-- ==== Sys2Proof/Machine/Datapath.lean ====
section
/-! DEFINITION. The datapaths the source prescribes: ripple adder, schoolbook and Karatsuba multiplier, short division and
Algorithm D, word-then-bit shifts and the comparison tree. The commands are defined by their exact values (00_scope.md R18,
"where an algorithm and a definition disagree, the definition wins"); that the datapaths give the same results is what the
obligations say. Words are listed in ascending order, word 0 first (00_scope.md R10). Log 10. -/

namespace Sys2Proof.Machine

/-! ## Word lists and word operators -/

/-- The `k` words of `v`, word 0 first (00_scope.md R10). -/
def toWords : Nat → Nat → List Word
  | 0, _ => []
  | k + 1, v => BitVec.ofNat 64 v :: toWords k (v / 2 ^ 64)

/-- The value of a word list, word 0 first (00_scope.md R10). -/
def ofWords : List Word → Nat
  | [] => 0
  | w :: ws => w.toNat + 2 ^ 64 * ofWords ws

/-- `addc(a, b, c)` (00_scope.md R13). -/
def addc (a b : Word) (c : Bool) : Word × Bool :=
  (BitVec.ofNat 64 (a.toNat + b.toNat + c.toNat), decide (2 ^ 64 ≤ a.toNat + b.toNat + c.toNat))

/-- `subb(a, b, c)` (00_scope.md R13). -/
def subb (a b : Word) (c : Bool) : Word × Bool :=
  (bits 64 ((a.toNat : Int) - b.toNat - c.toNat), decide ((a.toNat : Int) - b.toNat - c.toNat < 0))

/-- `mulw(a, b)` (00_scope.md R13), as the 128-bit value. -/
def mulw (a b : Word) : Nat := a.toNat * b.toNat

/-- `divw(h, l, d)` for `h < d` (00_scope.md R13): the quotient word and the remainder. -/
def divw (h : Nat) (l : Word) (d : Nat) : Word × Nat :=
  (BitVec.ofNat 64 ((h * 2 ^ 64 + l.toNat) / d), (h * 2 ^ 64 + l.toNat) % d)

/-- `clz(a)`, the number of leading zero bits of a word (00_scope.md R13). -/
def clz (a : Word) : Nat := if a = 0#64 then 64 else 63 - a.toNat.log2

/-! ## Addition and subtraction (42_addsub.md R123, R124) -/

/-- `ADD_ripple` from a carry in: the result words and the carry out (42_addsub.md R123). -/
def addRipple : List Word → List Word → Bool → List Word × Bool
  | a :: as, b :: bs, c =>
    let (r, c1) := addc a b c
    let (rs, c2) := addRipple as bs c1
    (r :: rs, c2)
  | _, _, c => ([], c)

/-- `SUB_ripple` from a borrow in: the result words and the borrow out (42_addsub.md R123). -/
def subRipple : List Word → List Word → Bool → List Word × Bool
  | a :: as, b :: bs, c =>
    let (r, c1) := subb a b c
    let (rs, c2) := subRipple as bs c1
    (r :: rs, c2)
  | _, _, c => ([], c)

/-- `ADD_ripple(a, b)` on operands (42_addsub.md R123). -/
def addDatapath (n : Width) (a b : BitVec n.bits) : BitVec n.bits × Bool :=
  let (r, c) := addRipple (toWords n.words (uval a)) (toWords n.words (uval b)) false
  (bits n.bits (ofWords r), c)

/-- `SUB_ripple(a, b)` on operands (42_addsub.md R123). -/
def subDatapath (n : Width) (a b : BitVec n.bits) : BitVec n.bits × Bool :=
  let (r, c) := subRipple (toWords n.words (uval a)) (toWords n.words (uval b)) false
  (bits n.bits (ofWords r), c)

/-- The top bit `v[W-1]`. -/
def topBit {w : Nat} (v : BitVec w) : Bool := v.getLsbD (w - 1)

/-- The overflow rule of ADD on the ripple's result and carry (42_addsub.md R124). -/
def addOvRule (S : Bool) {w : Nat} (a b r : BitVec w) (c : Bool) : Bool :=
  if S then topBit a == topBit b && topBit r != topBit a else c

/-- The overflow rule of SUB on the ripple's result and borrow (42_addsub.md R124). -/
def subOvRule (S : Bool) {w : Nat} (a b r : BitVec w) (c : Bool) : Bool :=
  if S then topBit a != topBit b && topBit r != topBit a else c

/-! ## Multiplication (43_multiply.md R142 to R146) -/

/-- The inner loop of `SCHOOL`: one word of `a` times the words of `b`, added to a window of the product buffer; the new
window and the carry out (43_multiply.md R142). -/
def schoolRow (a : Word) : List Word → List Word → Word → List Word × Word
  | b :: bs, p :: ps, c =>
    let t := mulw a b + p.toNat + c.toNat
    let (rs, c2) := schoolRow a bs ps (BitVec.ofNat 64 (t / 2 ^ 64))
    (BitVec.ofNat 64 t :: rs, c2)
  | _, _, c => ([], c)

/-- The outer loop of `SCHOOL` on the part of the product buffer from position `i` up (43_multiply.md R142). -/
def schoolRows : List Word → List Word → List Word → List Word
  | [], _, P => P
  | a :: as, bs, P =>
    let (row, c) := schoolRow a bs (P.take bs.length) 0#64
    match row ++ c :: P.drop (bs.length + 1) with
    | [] => []
    | p :: rest => p :: schoolRows as bs rest

/-- `SCHOOL(a, b, k)` on `k`-word operands, as a value (43_multiply.md R142). -/
def school (k a b : Nat) : Nat := ofWords (schoolRows (toWords k a) (toWords k b) (List.replicate (2 * k) 0#64))

/-- `KARATSUBA(a, b)` on operands of `2 * h` words, as an exact integer before the final `bits_2W` (43_multiply.md R143). -/
def karatsuba (h a b : Nat) : Int :=
  let β := 2 ^ (64 * h)
  let a1 := a / β
  let a0 := a % β
  let b1 := b / β
  let b0 := b % β
  let z2 := school h a1 b1
  let z0 := school h a0 b0
  let (sa, ca) := addRipple (toWords h a1) (toWords h a0) false
  let (sb, cb) := addRipple (toWords h b1) (toWords h b0) false
  let m := school h (ofWords sa) (ofWords sb) + β * (ca.toNat * ofWords sb + cb.toNat * ofWords sa) +
    ca.toNat * cb.toNat * β ^ 2
  let z1 : Int := (m : Int) - z2 - z0
  (z2 * β ^ 2 : Nat) + z1 * (β : Nat) + (z0 : Nat)

/-- `UPROD(a, b)`: the path is selected by `N` (43_multiply.md R144). -/
def uprod (n : Width) (a b : BitVec n.bits) : BitVec (2 * n.bits) :=
  if karatsubaMinN ≤ n.words then bits (2 * n.bits) (karatsuba (n.words / 2) (uval a) (uval b))
  else bits (2 * n.bits) (school n.words (uval a) (uval b))

/-- The high half of the signed product, from the unsigned one (43_multiply.md R145). -/
def correctedHigh (S : Bool) (n : Width) (a b : BitVec n.bits) : BitVec n.bits :=
  let hi : Int := (uval (uprod n a b) / 2 ^ n.bits : Nat)
  if S then bits n.bits (hi - ((topBit a).toNat * uval b : Nat) - ((topBit b).toNat * uval a : Nat)) else bits n.bits hi

/-- The low half of the product (43_multiply.md R145). -/
def correctedLow (n : Width) (a b : BitVec n.bits) : BitVec n.bits := bits n.bits (uval (uprod n a b) % 2 ^ n.bits : Nat)

/-- The overflow check of MUL on the two halves (43_multiply.md R146). -/
def mulOvRule (S : Bool) {w : Nat} (hi lo : BitVec w) : Bool :=
  if S then decide (hi ≠ if topBit lo then BitVec.allOnes w else 0#w) else decide (hi ≠ 0#w)

/-! ## Division (44_divide.md R174 to R182) -/

/-- The loop of `SHORTDIV` over the dividend words, most significant first, from a running remainder (44_divide.md R175). -/
def shortDivLoop (d : Nat) : List Word → Nat → List Word × Nat
  | [], r => ([], r)
  | u :: us, r =>
    let (q, r1) := divw r u d
    let (qs, r2) := shortDivLoop d us r1
    (q :: qs, r2)

/-- `SHORTDIV(u, L, d)`: quotient and remainder (44_divide.md R175). -/
def shortDiv (us : List Word) (d : Nat) : List Word × Nat :=
  let (qs, r) := shortDivLoop d us.reverse 0
  (qs.reverse, r)

/-- The count of significant words of the divisor (44_divide.md R174). -/
def sigWords (vs : List Word) : Nat := (vs.reverse.dropWhile (· = 0#64)).length

/-- The refinement loop of the digit estimate; the first argument bounds its turns (44_divide.md R177). -/
def refine (v1 v2 u2 : Nat) : Nat → Nat → Nat → Nat × Nat
  | 0, qhat, rhat => (qhat, rhat)
  | k + 1, qhat, rhat =>
    if rhat < 2 ^ 64 ∧ qhat * v2 > rhat * 2 ^ 64 + u2 then refine v1 v2 u2 k (qhat - 1) (rhat + v1)
    else (qhat, rhat)

/-- The digit estimate `qhat` and its remainder, after at most two refinements (44_divide.md R177). -/
def estimate (v1 v2 num u2 : Nat) : Nat × Nat :=
  let qhat := min (2 ^ 64 - 1) (num / v1)
  refine v1 v2 u2 2 qhat (num - qhat * v1)

/-- The add-back loop; the first argument bounds its turns (44_divide.md R178). -/
def addBack (vn : Nat) : Nat → Int → Nat → Int × Nat
  | 0, t, qhat => (t, qhat)
  | k + 1, t, qhat => if t < 0 then addBack vn k (t + vn) (qhat - 1) else (t, qhat)

/-- One quotient position `j`: estimate, multiply and subtract on the window `un[j .. j+n]`, add back at most twice; the
digit and the new dividend words (44_divide.md R177, R178). -/
def divDigit (vn : List Word) (j : Nat) (un : List Word) : Word × List Word :=
  let n := vn.length
  let word (ws : List Word) (i : Nat) : Nat := (ws.getD i 0#64).toNat
  let qhat := (estimate (word vn (n - 1)) (word vn (n - 2)) (word un (j + n) * 2 ^ 64 + word un (j + n - 1))
    (word un (j + n - 2))).1
  let window := (un.drop j).take (n + 1)
  let (t, q) := addBack (ofWords vn) 2 ((ofWords window : Int) - (qhat * ofWords vn : Nat)) qhat
  (BitVec.ofNat 64 q, un.take j ++ toWords (n + 1) t.toNat ++ un.drop (j + n + 1))

/-- The positions `k - 1` down to `0`: the digits, word 0 first, and the final dividend words (44_divide.md R177). -/
def divDigits (vn : List Word) : Nat → List Word → List Word × List Word
  | 0, un => ([], un)
  | j + 1, un =>
    let (q, un1) := divDigit vn j un
    let (qs, un2) := divDigits vn j un1
    (qs ++ [q], un2)

/-- Algorithm D for a divisor of `n >= 2` significant words: normalization, the digits, and the assembly of quotient and
remainder (44_divide.md R176 to R179). -/
def algorithmD (us vs : List Word) : Nat × Nat :=
  let n := sigWords vs
  let s := clz (vs.getD (n - 1) 0#64)
  let vn := toWords n (ofWords vs * 2 ^ s)
  let un := toWords (us.length + 1) (ofWords us * 2 ^ s)
  let (qs, unFinal) := divDigits vn (us.length - n + 1) un
  (ofWords (qs ++ List.replicate (n - 1) 0#64), ofWords (unFinal.take n) / 2 ^ s)

/-- `UDIVMOD(u, L, v)` on an `L`-word dividend and an `N`-word divisor, not zero (44_divide.md R174). -/
def udivmod (L N u v : Nat) : Nat × Nat :=
  let vs := toWords N v
  if sigWords vs = 1 then
    let (qs, r) := shortDiv (toWords L u) (vs.getD 0 0#64).toNat
    (ofWords qs, r)
  else algorithmD (toWords L u) vs

/-- The signed datapath on magnitudes, for an `L`-word dividend and an `N`-word divisor: `Q` and `R` before `bits`
(44_divide.md R182). -/
def signedDivmod (L N : Nat) (A D : Int) : Int × Int :=
  let (mq, mr) := udivmod L N A.natAbs D.natAbs
  (A.sign * D.sign * mq, A.sign * mr)

/-- Quotient and remainder of the "otherwise" row of 44_divide.md R181, by the kernel for `S = 0` and on magnitudes for
`S = 1` (R182). -/
def divDatapath (S : Bool) (n : Width) (a b : BitVec n.bits) : BitVec n.bits × BitVec n.bits :=
  if S then
    let (q, r) := signedDivmod n.words n.words (sval a) (sval b)
    (bits n.bits q, bits n.bits r)
  else
    let (q, r) := udivmod n.words n.words (uval a) (uval b)
    (bits n.bits q, bits n.bits r)

/-- The datapath of DIVFW for a divisor that is not zero: a `2N`-word dividend, the low `N` words of the quotient
(44_divide.md R173). -/
def divfwDatapath (S : Bool) (n : Width) (v h l : BitVec n.bits) : BitVec n.bits × BitVec n.bits :=
  if S then
    let (q, r) := signedDivmod (2 * n.words) n.words (sval (h ++ l)) (sval v)
    (bits n.bits q, bits n.bits r)
  else
    let (q, r) := udivmod (2 * n.words) n.words (uval (h ++ l)) (uval v)
    (bits n.bits q, bits n.bits r)

/-! ## Shifts (45_bitwise_shift.md R217, R218) -/

/-- `src(i)`: word `i` of the value where it has one, `fill` elsewhere (45_bitwise_shift.md R217, R218). -/
def srcWord (ws : List Word) (fill : Word) (i : Int) : Word :=
  if 0 ≤ i ∧ i < ws.length then ws.getD i.toNat fill else fill

/-- `SHL_words(a, k)` (45_bitwise_shift.md R217). -/
def shlWords (ws : List Word) (k : Nat) : List Word :=
  let wordShift := k / 64
  let bitShift := k % 64
  (List.range ws.length).map fun j =>
    let r := BitVec.ofNat 64 ((srcWord ws 0#64 ((j : Int) - wordShift)).toNat * 2 ^ bitShift)
    if bitShift > 0 then
      r ||| BitVec.ofNat 64 ((srcWord ws 0#64 ((j : Int) - wordShift - 1)).toNat / 2 ^ (64 - bitShift))
    else r

/-- `SHR_words(a, k, S)`; `fill` is all ones or zero (45_bitwise_shift.md R218). -/
def shrWords (ws : List Word) (fill : Word) (k : Nat) : List Word :=
  let wordShift := k / 64
  let bitShift := k % 64
  (List.range ws.length).map fun j =>
    let r := BitVec.ofNat 64 ((srcWord ws fill ((j : Int) + wordShift)).toNat / 2 ^ bitShift)
    if bitShift > 0 then
      r ||| BitVec.ofNat 64 ((srcWord ws fill ((j : Int) + wordShift + 1)).toNat * 2 ^ (64 - bitShift))
    else r

/-- The left-shift datapath on an operand (45_bitwise_shift.md R217). -/
def shlDatapath (n : Width) (a : BitVec n.bits) (k : Nat) : BitVec n.bits :=
  bits n.bits (ofWords (shlWords (toWords n.words (uval a)) k))

/-- The right-shift datapath on an operand (45_bitwise_shift.md R218). -/
def shrDatapath (S : Bool) (n : Width) (a : BitVec n.bits) (k : Nat) : BitVec n.bits :=
  bits n.bits (ofWords (shrWords (toWords n.words (uval a)) (if S && topBit a then BitVec.allOnes 64 else 0#64) k))

/-! ## Comparison (46_compare.md R244) -/

/-- `CMP_words` over the words from the most significant down; only the first is read with `S` (46_compare.md R244). -/
def cmpWords (S : Bool) : List Word → List Word → Int
  | a :: as, b :: bs => if val S a < val S b then -1 else if val S b < val S a then 1 else cmpWords false as bs
  | _, _ => 0

/-- The comparison tree on operands (46_compare.md R244). -/
def cmpDatapath (S : Bool) (n : Width) (a b : BitVec n.bits) : Int :=
  cmpWords S (toWords n.words (uval a)).reverse (toWords n.words (uval b)).reverse

end Sys2Proof.Machine
end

☆ ☆ ☆ ☆ ☆

:: EXERCISE DETAILS ::
The lines to return are those in the records above that hold the word "sval".

:: SOLUTION FOR THIS EXERCISE ::
    let (q, r) := signedDivmod n.words n.words (sval a) (sval b)
    let (q, r) := signedDivmod (2 * n.words) n.words (sval (h ++ l)) (sval v)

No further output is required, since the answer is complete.